I can understand why people would think that, but in my experience, you have to have a sizable following or readership before Disney would give you special access to anything. It takes a lot of work to get to the place where Disney notices you.

Even then, invites would likely be marked as non-transferable, so a site owner or another member of its staff couldn't easily just pass it off to a random freelance contributor.
 

wdwfan22

Well-Known Member
3 dollars sounds about right as all they are doing is rephrasing a Disney press release or reviewing a food item that I can’t imagine many people will read anyways.
 

Astrotrain

◝⊡_⊡◜
Nice, $3 is 2/3 of the way to being able to buy a powerade in the parks. :cool:

I'm a professional writer, not for Disney or anything Disney related. That seems like a really low number even if the person is just trying to add to their experience. I guess it depends on if it's original content or not though. Not sure how it is with Disney news but there are centralized press access websites where content can be copy/pasted. The managers for whatever website the 'writer' is working for essentially has a license (usually paid for) that gives them the rights to publish certain content that originated elsewhere on their blog/website.

I don't remember the logistics of how it all works, but when I was working for blogs I could only edit it so much and always had to give credit to the original author of the article.
 

Benjamin_Nicholas

Well-Known Member
Whether they're bloggers or the ones who post on Youtube, they're all really just a part of the Mouse machine.

Rare is any real journalistic writing seen: It all comes across as carefully-worded press release.
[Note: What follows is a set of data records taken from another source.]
-- ==== Sys2Proof/Certificates/Slice0/Obligations.lean ====
section
/-! DEFINITION. The statements for the provers, from the numbered rules of spec/. A value that the model chose (a log entry)
is no part of a statement unless its docstring says so. -/

open Sys2Proof Sys2Proof.Machine Sys2Proof.Safety

/-! ### Encoding -/

/-- Four words written out from the encoding of 30_encoding.md R65, R66 (95_test_vectors.md A1, M2, W1, Q15) decode to the
commands they stand for. -/
def Obligations.WrittenOutWordsDecode : Prop :=
  decodeTableWord 200 0x0_0000000000000005_0000000000000007_000000000000000A = some (.modAdd 5 7 10) ∧
  decodeTableWord 200 0x1_0000000000000007_0000000000000006_000000000000000A = some (.modMul 7 6 10) ∧
  decodeTableWord 200 0x2_0000000000000004_000000000000000D_00000000000001F1 = some (.modPow 4 13 497) ∧
  decodeTableWord 200 0x3_0000000000000000_0000000000000000_00000000000006E3 = some (.isPrime 0 0 1763)

/-- 30_encoding.md R68: `CMDW = op * 2^192 + a * 2^128 + b * 2^64 + m`, with its example. -/
def Obligations.CommandWordIsThePackedSum : Prop :=
  (∀ a b m : U64,
    (encode (.modAdd a b m)).toNat = 0 * 2 ^ 192 + a.toNat * 2 ^ 128 + b.toNat * 2 ^ 64 + m.toNat ∧
    (encode (.modMul a b m)).toNat = 1 * 2 ^ 192 + a.toNat * 2 ^ 128 + b.toNat * 2 ^ 64 + m.toNat ∧
    (encode (.modPow a b m)).toNat = 2 * 2 ^ 192 + a.toNat * 2 ^ 128 + b.toNat * 2 ^ 64 + m.toNat ∧
    (encode (.isPrime a b m)).toNat = 3 * 2 ^ 192 + a.toNat * 2 ^ 128 + b.toNat * 2 ^ 64 + m.toNat) ∧
  (encode (.modMul 7 6 10)).toNat = 0x1_0000000000000007_0000000000000006_000000000000000A

/-- Decode and encode agree, both ways (30_encoding.md R65, R66, R74): every well-formed instruction, with every operand at
every value, is read back from its word, and every 194-bit number is the word of a well-formed instruction, the one it
decodes to. The refusal of a set bit above `CMDW[193]` is the model's choice (log 13). -/
def Obligations.DecodeAndEncodeAgree : Prop :=
  (∀ i : Instr, i.wellFormed = true → decodeTableWord 200 (encode i).toNat = some i) ∧
  (∀ w : Nat, w < 2 ^ 194 →
    ∃ i : Instr, i.wellFormed = true ∧ decodeTableWord 200 w = some i ∧ (encode i).toNat = w) ∧
  (∀ w : Nat, 2 ^ 194 ≤ w → w < 2 ^ 200 → decodeTableWord 200 w = none)

/-! ### The unit functions -/

/-- 40_mod_add.md R87, R89: with m >= 1 `mod_add` is the exact sum modulo m, reduced, with the consequences the rules
list; with m = 0 it is 0. -/
def Obligations.ModAddIsExactSumModulo : Prop :=
  (∀ a b m : U64, m ≠ 0 →
    (modAdd a b m).toNat = (a.toNat + b.toNat) % m.toNat ∧
    (modAdd a b m).toNat ≤ m.toNat - 1 ∧
    modAdd a b m = modAdd b a m ∧
    (modAdd a 0 m).toNat = a.toNat % m.toNat) ∧
  (∀ a b : U64, modAdd a b 1 = 0) ∧
  (∀ a b : U64, modAdd a b 0 = 0) ∧
  modAdd 0xFFFFFFFFFFFFFFFF 1 0xFFFFFFFFFFFFFFFF = 1

/-- 40_mod_add.md R88: no value formed in `mod_add` is negative or wider than 64 bits. The 64-bit `m - b1` does not borrow,
`a1 - t` and `a1 + b1`, where they are formed, neither borrow nor carry, and the function equals the same steps over
unbounded integers. -/
def Obligations.ModAddNeverLeaves64Bits : Prop :=
  ∀ a b m : U64, m ≠ 0 →
    (a % m).toNat < m.toNat ∧ (b % m).toNat < m.toNat ∧
    (m - b % m).toNat = m.toNat - (b % m).toNat ∧
    1 ≤ (m - b % m).toNat ∧ (m - b % m).toNat ≤ m.toNat ∧
    (m - b % m ≤ a % m → (a % m - (m - b % m)).toNat + (m - b % m).toNat = (a % m).toNat) ∧
    (¬ m - b % m ≤ a % m →
      (a % m + b % m).toNat = (a % m).toNat + (b % m).toNat ∧ (a % m).toNat + (b % m).toNat ≤ m.toNat - 1) ∧
    (modAdd a b m).toNat =
      (if a.toNat % m.toNat ≥ m.toNat - b.toNat % m.toNat then
        a.toNat % m.toNat - (m.toNat - b.toNat % m.toNat)
      else a.toNat % m.toNat + b.toNat % m.toNat)

/-- 41_mod_mul.md R99: with m >= 1 `mod_mul` is the exact product modulo m, with the consequences the rule lists. -/
def Obligations.ModMulIsExactProductModulo : Prop :=
  (∀ a b m : U64, m ≠ 0 →
    (modMul a b m).toNat = a.toNat * b.toNat % m.toNat ∧
    (modMul a b m).toNat ≤ m.toNat - 1 ∧
    modMul a b m = modMul b a m ∧
    (modMul a 1 m).toNat = a.toNat % m.toNat ∧
    modMul a 0 m = 0 ∧ modMul 0 b m = 0) ∧
  (∀ a b : U64, modMul a b 1 = 0)

/-- 41_mod_mul.md R100: running the loop for any number of iterations that covers the bits of b returns the same r. With
one iteration more than `bitlen(b)`, x is also doubled where R95 skips it. -/
def Obligations.ModMulIterationCountCannotBeSeen : Prop :=
  ∀ (a b m : U64) (k : Nat), m ≠ 0 → bitlen b ≤ k →
    scanLoop (fun u v => modAdd u v m) b k 0 0 a = modMul a b m

/-- 42_mod_pow.md R110, R111: with m >= 1 `mod_pow` is the exact power modulo m, 0^0 being 1, with the consequences the
rules list. -/
def Obligations.ModPowIsExactPowerModulo : Prop :=
  (∀ a b m : U64, m ≠ 0 →
    (modPow a b m).toNat = a.toNat ^ b.toNat % m.toNat ∧
    (modPow a b m).toNat ≤ m.toNat - 1 ∧
    (modPow a 1 m).toNat = a.toNat % m.toNat ∧
    modPow a b m = modPow (a % m) b m ∧
    (b ≠ 0 → modPow 0 b m = 0) ∧
    (modPow 1 b m).toNat = 1 % m.toNat ∧
    (modPow a 0 m).toNat = 1 % m.toNat) ∧
  (∀ a b : U64, modPow a b 1 = 0)

/-- 42_mod_pow.md R112: more iterations than `bitlen(b)` (so that x is squared on the last iteration too, or always 64
iterations run), or the exponent scanned from the highest set bit down, return the same value. -/
def Obligations.ModPowScanOrderCannotBeSeen : Prop :=
  ∀ (a b m : U64) (k : Nat), m ≠ 0 → bitlen b ≤ k →
    scanLoop (fun u v => modMul u v m) b k 0 (1 % m) a = modPow a b m ∧
    powHighToLow a b m k (1 % m) = modPow a b m

/-- 43_is_prime.md R126, R127: what reaches step 2 is odd, at least 41 and coprime to every entry of the base table, and no
entry is 0 modulo it. -/
def Obligations.WhatTrialDivisionLeaves : Prop :=
  ∀ n : U64, 2 ≤ n.toNat → trialDivision n baseTable = none →
    n.toNat % 2 = 1 ∧ 41 ≤ n.toNat ∧ ∀ p ∈ baseTable, Nat.Coprime n.toNat p.toNat ∧ p % n = p ∧ p % n ≠ 0

/-- 43_is_prime.md R121: for every n that reaches step 2, n is odd and at least 41, n - 1 is even and at least 40 (so `ctz` is
not applied to 0), and `n - 1 = d * 2^s` with d odd, `1 <= s <= 63` and `d >= 1`. -/
def Obligations.DecompositionOfCandidateMinusOne : Prop :=
  ∀ n : U64, 2 ≤ n.toNat → trialDivision n baseTable = none →
    n.toNat % 2 = 1 ∧ 41 ≤ n.toNat ∧ (n - 1).toNat % 2 = 0 ∧ 40 ≤ (n - 1).toNat ∧
    n.toNat - 1 = ((n - 1) >>> ctz (n - 1)).toNat * 2 ^ ctz (n - 1) ∧
    ((n - 1) >>> ctz (n - 1)).toNat % 2 = 1 ∧
    1 ≤ ctz (n - 1) ∧ ctz (n - 1) ≤ 63 ∧ 1 ≤ ((n - 1) >>> ctz (n - 1)).toNat

/-- 43_is_prime.md R120, R130: the order of the base table cannot be seen in the verdict. -/
def Obligations.BaseOrderCannotBeSeen : Prop :=
  ∀ (table : List U64) (n : U64), table.Perm baseTable → 2 ≤ n.toNat → isPrimeOver table n = isPrime n

/-! ### The commands -/

/-- `MOD_ADD` completes on every operand and in every state (40_mod_add.md R86, R89, R90): OK, with the exact sum modulo m,
or with 0 if m = 0. -/
def Obligations.ModAddCommandAnswers : Prop :=
  ∀ (a b m : U64) (s : State), ∃ t, exec (.modAdd a b m) s = .next t ∧ t.phase = .resp ∧ t.err = 0 ∧
    t.res.toNat = if m = 0 then 0 else (a.toNat + b.toNat) % m.toNat

/-- `MOD_MUL` completes with m >= 1 (41_mod_mul.md R96, R99): OK, with the exact product modulo m. -/
def Obligations.ModMulCommandAnswers : Prop :=
  ∀ (a b m : U64) (s : State), m ≠ 0 → ∃ t, exec (.modMul a b m) s = .next t ∧ t.phase = .resp ∧ t.err = 0 ∧
    t.res.toNat = a.toNat * b.toNat % m.toNat

/-- `MOD_POW` completes with m >= 1 (42_mod_pow.md R108, R110, R111): OK, with the exact power modulo m. -/
def Obligations.ModPowCommandAnswers : Prop :=
  ∀ (a b m : U64) (s : State), m ≠ 0 → ∃ t, exec (.modPow a b m) s = .next t ∧ t.phase = .resp ∧ t.err = 0 ∧
    t.res.toNat = a.toNat ^ b.toNat % m.toNat

/-- `IS_PRIME` completes with n >= 2 (43_is_prime.md R119 to R124), whatever the ignored operands: OK, with 1 if n is an
entry of the base table, or if no entry divides it and it passes the Miller-Rabin round of every entry, in the integers;
with 0 otherwise. -/
def Obligations.IsPrimeCommandAnswers : Prop :=
  ∀ (a b n : U64) (s : State), 2 ≤ n.toNat → ∃ t, exec (.isPrime a b n) s = .next t ∧ t.phase = .resp ∧ t.err = 0 ∧
    (t.res = 1 ∨ t.res = 0) ∧
    (t.res = 1 ↔
      n.toNat ∈ [2, 3, 5, 7, 11, 13, 17, 19, 23, 29, 31, 37] ∨
      ∀ p ∈ [2, 3, 5, 7, 11, 13, 17, 19, 23, 29, 31, 37], ¬ p ∣ n.toNat ∧ PassesBase n.toNat p)

/-- The half of 43_is_prime.md R129 that follows from the rules alone: every prime number is answered PRIME, so a verdict
COMPOSITE is always right. -/
def Obligations.IsPrimeAnswersPrimeForEveryPrime : Prop :=
  ∀ (a b n : U64) (s : State), Nat.Prime n.toNat →
    ∃ t, exec (.isPrime a b n) s = .next t ∧ t.phase = .resp ∧ t.err = 0 ∧ t.res = 1

/-- 43_is_prime.md R128: `IS_PRIME` is defined for every n >= 2: PRIME for 2 and 3, COMPOSITE for every even n >= 4. -/
def Obligations.IsPrimeDecidesTwoThreeAndEvenNumbers : Prop :=
  (∀ (a b n : U64) (s : State), 2 ≤ n.toNat → ∃ t, exec (.isPrime a b n) s = .next t ∧ t.err = 0) ∧
  (∀ (a b : U64) (s : State), ∃ t, exec (.isPrime a b 2) s = .next t ∧ t.err = 0 ∧ t.res = 1) ∧
  (∀ (a b : U64) (s : State), ∃ t, exec (.isPrime a b 3) s = .next t ∧ t.err = 0 ∧ t.res = 1) ∧
  (∀ (a b n : U64) (s : State), 4 ≤ n.toNat → n.toNat % 2 = 0 →
    ∃ t, exec (.isPrime a b n) s = .next t ∧ t.err = 0 ∧ t.res = 0)

/-- 60_exceptions.md R140: exactly two errors. Code 1 for `MOD_MUL` and `MOD_POW` with m = 0, code 2 for `IS_PRIME` with
n < 2, code 3 never, and OK in every other case: whenever the precondition of 70_reset_and_hazards.md R172 is met. -/
def Obligations.ErrorsAreExactlyTheTwoOfTheTable : Prop :=
  ∀ (i : Instr) (s : State), ∃ t, exec i s = .next t ∧
    (t.err = 1 ↔ ∃ a b, i = .modMul a b 0 ∨ i = .modPow a b 0) ∧
    (t.err = 2 ↔ ∃ a b n, i = .isPrime a b n ∧ n.toNat < 2) ∧
    t.err ≠ 3 ∧ (t.err = 0 ↔ PreconditionMet i)

/-- The error entry (60_exceptions.md R141, R142, R143, R145): a broken precondition writes the code into `ERR`, some value
into `RES`, RESP into `PHASE`, and changes nothing else; the edge itself uses up one host input. -/
def Obligations.ErrorEntryWritesCodeAndPhaseOnly : Prop :=
  (∀ (a b : U64) (s : State), ∃ v, exec (.modMul a b 0) s =
    .next { s with phase := .resp, err := 1, res := v, edge := s.edge + 1, host := s.host.tail }) ∧
  (∀ (a b : U64) (s : State), ∃ v, exec (.modPow a b 0) s =
    .next { s with phase := .resp, err := 1, res := v, edge := s.edge + 1, host := s.host.tail }) ∧
  (∀ (a b n : U64) (s : State), n.toNat < 2 → ∃ v, exec (.isPrime a b n) s =
    .next { s with phase := .resp, err := 2, res := v, edge := s.edge + 1, host := s.host.tail })

/-- The frame of all four commands at their completion (40_mod_add.md R86, 41_mod_mul.md R96, 42_mod_pow.md R108,
43_is_prime.md R124, 10_state.md R30): only `RES`, `ERR` and `PHASE` are written. `OP`, `RA`, `RB`, `RM` keep the command.
There is no memory, flag or other register. -/
def Obligations.CompletionFrameOfEveryCommand : Prop :=
  ∀ (i : Instr) (s t : State), exec i s = .next t →
    t.phase = .resp ∧ t.op = s.op ∧ t.ra = s.ra ∧ t.rb = s.rb ∧ t.rm = s.rm ∧
    t.resetDone = s.resetDone ∧ t.left = s.left ∧ t.edge = s.edge + 1 ∧ t.host = s.host.tail

/-- 10_state.md R32: the response of a command is a function of the command alone. Two completions of one command, in any
two states, show the same error code, and the same result unless it is an error. -/
def Obligations.ResponseDependsOnTheCommandOnly : Prop :=
  ∀ (i : Instr) (s s' : State), ∃ t t', exec i s = .next t ∧ exec i s' = .next t' ∧
    t.err = t'.err ∧ (t.err = 0 → t.res = t'.res)

/-- 30_encoding.md R67: `IS_PRIME` uses m only; its fields a and b have no effect on the response. Two completions with the
same candidate, whatever a and b are and whatever the states are, show the same error code, and the same result unless it is
an error. -/
def Obligations.IsPrimeIgnoresItsFirstTwoOperands : Prop :=
  ∀ (a b a' b' n : U64) (s s' : State),
    ∃ t t', exec (.isPrime a b n) s = .next t ∧ exec (.isPrime a' b' n) s' = .next t' ∧
      t.err = t'.err ∧ (t.err = 0 → t.res = t'.res)

/-! ### The clock edge -/

/-- No edge stops the machine: the block cannot hang on any command, error or input (30_encoding.md R74,
60_exceptions.md R148). That an edge with `rst = 0` before the first reset has a next state too is the model's choice
(log 8). -/
def Obligations.EveryEdgeHasANextState : Prop :=
  ∀ s : State, ∃ t, step s = .next t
It's clear that nearly all of them don't want to get on Disney's bad side with any real talk.

More impressive to me is watching the video-based folks get 'excited' for something as mundane as a cupcake. They treat these things as seriously as a Chinese red-letter day. It's awesome (and ridiculously funny).
 

SirWillow

Well-Known Member
$3 is pitiful for a site that is getting decent traffic and generating decent ad revenue. To give a comparison, I'll make that much on a video that only gets 750 views on Youtube, and that's with them taking 50% of the ad revenue. And most of those sites mentioned in the article are generating a lot more ad revenue that that on each of those articles.

the reason they can get away with it is how excited many of the contributors feel to "be a part of something big" and to see their names in the byline, like they are accomplishing something hugely important, admirable and brag worthy. And because so many are happy to do it just for the ego-feed, they can get away with paying peanuts.